theorem doneNotice_ok {qq : List Instr} (s : State) (hs : Ok qq s) : Ok qq (doneNotice s) := by
  unfold doneNotice
  repeat' first
    | with_reducible assumption
    | with_reducible apply State.noticeIf_ok

theorem startDone_ok {qq : List Instr} (s : State) (hs : Ok qq s) : Ok qq (startDone s) := by
  unfold startDone
  repeat' first
    | with_reducible assumption
    | with_reducible exact ok_mk (by assumption) rfl rfl rfl rfl rfl rfl rfl rfl rfl
    | (extract_lets +onlyGivenNames x; refine have hx : Ok qq x := ?_; ?_; rotate_left; clear_value x; rotate_right; subst x)
    | (extract_lets +onlyGivenNames x; clear_value x)
    | with_reducible apply State.dropAction_ok
    | with_reducible apply State.setPhase_ok
    | with_reducible apply startSucceeds_ok
    | with_reducible apply State.setFlag_ok
    | with_reducible apply ok_ite

theorem exhaustedEnds_ok {qq : List Instr} (s : State) (hs : Ok qq s) : Ok qq (exhaustedEnds s) := by
  unfold exhaustedEnds
  repeat' first
    | with_reducible assumption
    | with_reducible apply bootSave_ok
    | with_reducible apply State.setFld_ok
    | with_reducible apply State.setFlag_ok
    | with_reducible apply ok_ite

theorem deviceDone_ok {qq : List Instr} (s : State) (hs : Ok qq s) : Ok qq (deviceDone s) := by
  unfold deviceDone
  repeat' first
    | with_reducible assumption
    | with_reducible exact ok_mk (by assumption) rfl rfl rfl rfl rfl rfl rfl rfl rfl
    | (extract_lets +onlyGivenNames x; refine have hx : Ok qq x := ?_; ?_; rotate_left; clear_value x; rotate_right; subst x)
    | (extract_lets +onlyGivenNames x; (first | have hh : Sched := x | have hh : Hea := x | have hh : Ldr := x | have hh : Eng := x); clear hh; subst x)
    | (extract_lets +onlyGivenNames x; clear_value x)
    | with_reducible apply State.setLdrState_ok
    | with_reducible apply exhaustedEnds_ok
    | with_reducible apply State.dropAction_ok
    | with_reducible apply loadDone_ok
    | with_reducible apply State.setHeldMask_ok
    | with_reducible apply startDone_ok
    | with_reducible apply doneNotice_ok
    | with_reducible apply ok_ite

theorem sectorsDone_ok {qq : List Instr} (s : State) (hs : Ok qq s) : Ok qq (sectorsDone s) := by
  unfold sectorsDone
  repeat' first
    | with_reducible assumption
    | with_reducible exact ok_mk (by assumption) rfl rfl rfl rfl rfl rfl rfl rfl rfl
    | (extract_lets +onlyGivenNames x; refine have hx : Ok qq x := ?_; ?_; rotate_left; clear_value x; rotate_right; subst x)
    | (extract_lets +onlyGivenNames x; (first | have hh : Sched := x | have hh : Hea := x | have hh : Ldr := x | have hh : Eng := x); clear hh; subst x)
    | (extract_lets +onlyGivenNames x; clear_value x)
    | with_reducible apply sectorsLeave_ok
    | with_reducible apply doneNotice_ok
    | with_reducible apply loadDone_ok
    | with_reducible apply showHealth_ok
    | with_reducible apply ok_ite

theorem stepDone_ok {qq : List Instr} (s : State) (hs : Ok qq s) : Ok qq (stepDone s) := by
  unfold stepDone
  repeat' first
    | with_reducible exact ok_mk (by assumption) rfl rfl rfl rfl rfl rfl rfl rfl rfl
    | (extract_lets +onlyGivenNames x; (first | have hh : Sched := x | have hh : Hea := x | have hh : Ldr := x | have hh : Eng := x); clear hh; subst x)
    | (extract_lets +onlyGivenNames x; clear_value x)
    | (extract_lets +onlyGivenNames x; subst x)
    | with_reducible apply deviceDone_ok
    | with_reducible apply sectorsDone_ok
    | with_reducible apply ok_ite

theorem startupOuts_ok {qq : List Instr} (s : State) (hs : Ok qq s) : Ok qq (startupOuts s) := by
  unfold startupOuts
  repeat' first
    | with_reducible assumption
    | (extract_lets +onlyGivenNames x; refine have hx : Ok qq x := ?_; ?_; rotate_left; clear_value x; rotate_right; subst x)
    | (extract_lets +onlyGivenNames x; clear_value x)
    | with_reducible apply State.setFlag_ok
    | with_reducible apply stepDone_ok
    | with_reducible apply sectorPinsWake_ok
    | with_reducible apply pinsWake_ok
    | with_reducible apply stepShown_ok
    | with_reducible apply ok_ite
    | (with_reducible refine ok_foldl ?_ _ ?_; intro _ _ _)

theorem execStartupOuts_ok {qq : List Instr} (s : State) (hs : Ok qq s) : OkOut qq (execStartupOuts s) := by
  unfold execStartupOuts
  repeat' first
    | with_reducible assumption
    | with_reducible refine OkOut.next ?_
    | with_reducible apply startupOuts_ok

theorem laterQueue_ok {qq : List Instr} (s : State) (e : Nat × W32) (hs : Ok qq s) : Ok qq (laterQueue s e) := by
  unfold laterQueue
  repeat' first
    | with_reducible assumption
    | with_reducible apply queEnable_ok
    | with_reducible apply queDisable_ok
    | with_reducible apply ok_ite

theorem queueRuns_ok {qq : List Instr} (s : State) (q : Nat) (hs : Ok qq s) : Ok qq (queueRuns s q) := by
  unfold queueRuns
  repeat' first
    | with_reducible assumption
    | (extract_lets +onlyGivenNames x; clear_value x)
    | with_reducible apply State.refuseBank_ok
    | with_reducible apply queStart_ok
    | with_reducible apply ok_ite

theorem startupWrites_ok {qq : List Instr} (s : State) (hs : Ok qq s) : Ok qq (startupWrites s) := by
  unfold startupWrites
  repeat' first
    | with_reducible assumption
    | with_reducible exact ok_mk (by assumption) rfl rfl rfl rfl rfl rfl rfl rfl rfl
    | (extract_lets +onlyGivenNames x; refine have hx : Ok qq x := ?_; ?_; rotate_left; clear_value x; rotate_right; subst x)
    | (extract_lets +onlyGivenNames x; (first | have hh : Sched := x | have hh : Hea := x | have hh : Ldr := x | have hh : Eng := x); clear hh; subst x)
    | (extract_lets +onlyGivenNames x; clear_value x)
    | (extract_lets +onlyGivenNames x; subst x)
    | with_reducible apply State.setFlag_ok
    | with_reducible apply laterQueue_ok
    | with_reducible apply stepShown_ok
    | with_reducible apply queueRuns_ok
    | with_reducible apply stepDone_ok
    | with_reducible apply queSettle_ok
    | with_reducible apply ok_ite
    | (with_reducible refine ok_foldl ?_ _ ?_; intro _ _ _)

theorem execStartupWrites_ok {qq : List Instr} (s : State) (hs : Ok qq s) : OkOut qq (execStartupWrites s) := by
  unfold execStartupWrites
  repeat' first
    | with_reducible assumption
    | with_reducible refine OkOut.next ?_
    | with_reducible apply startupWrites_ok

theorem laterPort_ok {qq : List Instr} (s : State) (e : Nat × W32) (hs : Ok qq s) : Ok qq (laterPort s e) := by
  unfold laterPort
  repeat' first
    | with_reducible assumption
    | with_reducible apply State.setFld_ok
    | with_reducible apply ok_ite

theorem laterEngine_ok {qq : List Instr} (s : State) (e : Nat × W32) (hs : Ok qq s) : Ok qq (laterEngine s e) := by
  unfold laterEngine
  repeat' first
    | with_reducible assumption
    | with_reducible apply engineEnable_ok
    | with_reducible apply engineDisable_ok
    | with_reducible apply ok_ite

theorem contextsReset_ok {qq : List Instr} (s : State) (hs : Ok qq s) : Ok qq (contextsReset s) := by
  unfold contextsReset
  repeat' first
    | with_reducible assumption
    | with_reducible exact ok_mk (by assumption) rfl rfl rfl rfl rfl rfl rfl rfl rfl
    | (extract_lets +onlyGivenNames x; refine have hx : Ok qq x := ?_; ?_; rotate_left; clear_value x; rotate_right; subst x)
    | with_reducible apply State.setFld_ok
    | (with_reducible refine ok_foldl ?_ _ ?_; intro _ _ _)

theorem engineStarts_ok {qq : List Instr} (s : State) (n : Nat) (hs : Ok qq s) : Ok qq (engineStarts s n) := by
  unfold engineStarts
  repeat' first
    | with_reducible assumption
    | with_reducible apply engineRun_ok
    | with_reducible apply ok_ite

theorem resetsStart_ok {qq : List Instr} (s : State) (hs : Ok qq s) : Ok qq (resetsStart s) := by
  unfold resetsStart
  repeat' first
    | with_reducible assumption
    | (extract_lets +onlyGivenNames x; refine have hx : Ok qq x := ?_; ?_; rotate_left; clear_value x; rotate_right; subst x)
    | with_reducible apply contextsReset_ok
    | with_reducible apply laterPort_ok
    | with_reducible apply laterEngine_ok
    | with_reducible apply ringsWake_ok
    | with_reducible apply engineStarts_ok
    | with_reducible apply railSettle_ok
    | with_reducible apply stepShown_ok
    | with_reducible apply engineWakes_ok
    | with_reducible apply ok_ite
    | (with_reducible refine ok_foldl ?_ _ ?_; intro _ _ _)
    | split

theorem resetLifted_ok {qq : List Instr} (s : State) (k : Nat) (hs : Ok qq s) : Ok qq (resetLifted s k) := by
  unfold resetLifted
  repeat' first
    | with_reducible assumption
    | with_reducible apply releaseSector_ok
    | with_reducible apply State.setFlag_ok

theorem columnLifted_ok {qq : List Instr} (c : Nat) (s : State) (hs : Ok qq s) : Ok qq (columnLifted c s) := by
  unfold columnLifted
  repeat' first
    | with_reducible assumption
    | with_reducible apply resetLifted_ok
    | (with_reducible refine ok_foldl ?_ _ ?_; intro _ _ _)

theorem startupResets_ok {qq : List Instr} (s : State) (hs : Ok qq s) : Ok qq (startupResets s) := by
  unfold startupResets
  repeat' first
    | with_reducible assumption
    | with_reducible exact ok_mk (by assumption) rfl rfl rfl rfl rfl rfl rfl rfl rfl
    | (extract_lets +onlyGivenNames x; refine have hx : Ok qq x := ?_; ?_; rotate_left; clear_value x; rotate_right; subst x)
    | (extract_lets +onlyGivenNames x; (first | have hh : Sched := x | have hh : Hea := x | have hh : Ldr := x | have hh : Eng := x); clear hh; subst x)
    | with_reducible apply stepDone_ok
    | with_reducible apply resetsStart_ok
    | with_reducible apply resetLifted_ok
    | with_reducible apply columnLifted_ok
    | with_reducible apply ok_ite
    | (with_reducible refine ok_foldl ?_ _ ?_; intro _ _ _)

theorem execStartupResets_ok {qq : List Instr} (s : State) (hs : Ok qq s) : OkOut qq (execStartupResets s) := by
  unfold execStartupResets
  repeat' first
    | with_reducible assumption
    | with_reducible refine OkOut.next ?_
    | with_reducible apply startupResets_ok

theorem resetColumn_ok {qq : List Instr} (s : State) (hs : Ok qq s) : Ok qq (resetColumn s) := by
  unfold resetColumn
  repeat' first
    | with_reducible assumption
    | with_reducible exact ok_mk (by assumption) rfl rfl rfl rfl rfl rfl rfl rfl rfl
    | (extract_lets +onlyGivenNames x; refine have hx : Ok qq x := ?_; ?_; rotate_left; clear_value x; rotate_right; subst x)
    | (extract_lets +onlyGivenNames x; (first | have hh : Sched := x | have hh : Hea := x | have hh : Ldr := x | have hh : Eng := x); clear hh; subst x)
    | (extract_lets +onlyGivenNames x; clear_value x)
    | with_reducible apply columnLifted_ok
    | with_reducible apply stepDone_ok
    | with_reducible apply resetsStart_ok
    | with_reducible apply ok_ite

theorem execResetWaveColumn_ok {qq : List Instr} (s : State) (hs : Ok qq s) : OkOut qq (execResetWaveColumn s) := by
  unfold execResetWaveColumn
  repeat' first
    | with_reducible assumption
    | with_reducible refine OkOut.next ?_
    | with_reducible apply resetColumn_ok

end Sys2Proof.Machine
end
# # # # # # #
* [DIRECTIONS FOR THIS TASK]
Output exactly one stretch of the listing: from the line containing "unfold resetsStart" through the line containing "with_reducible apply laterPort_ok", both end lines included.

* [WORKED SOLUTION]
  unfold resetsStart
  repeat' first
    | with_reducible assumption
    | (extract_lets +onlyGivenNames x; refine have hx : Ok qq x := ?_; ?_; rotate_left; clear_value x; rotate_right; subst x)
    | with_reducible apply contextsReset_ok
    | with_reducible apply laterPort_ok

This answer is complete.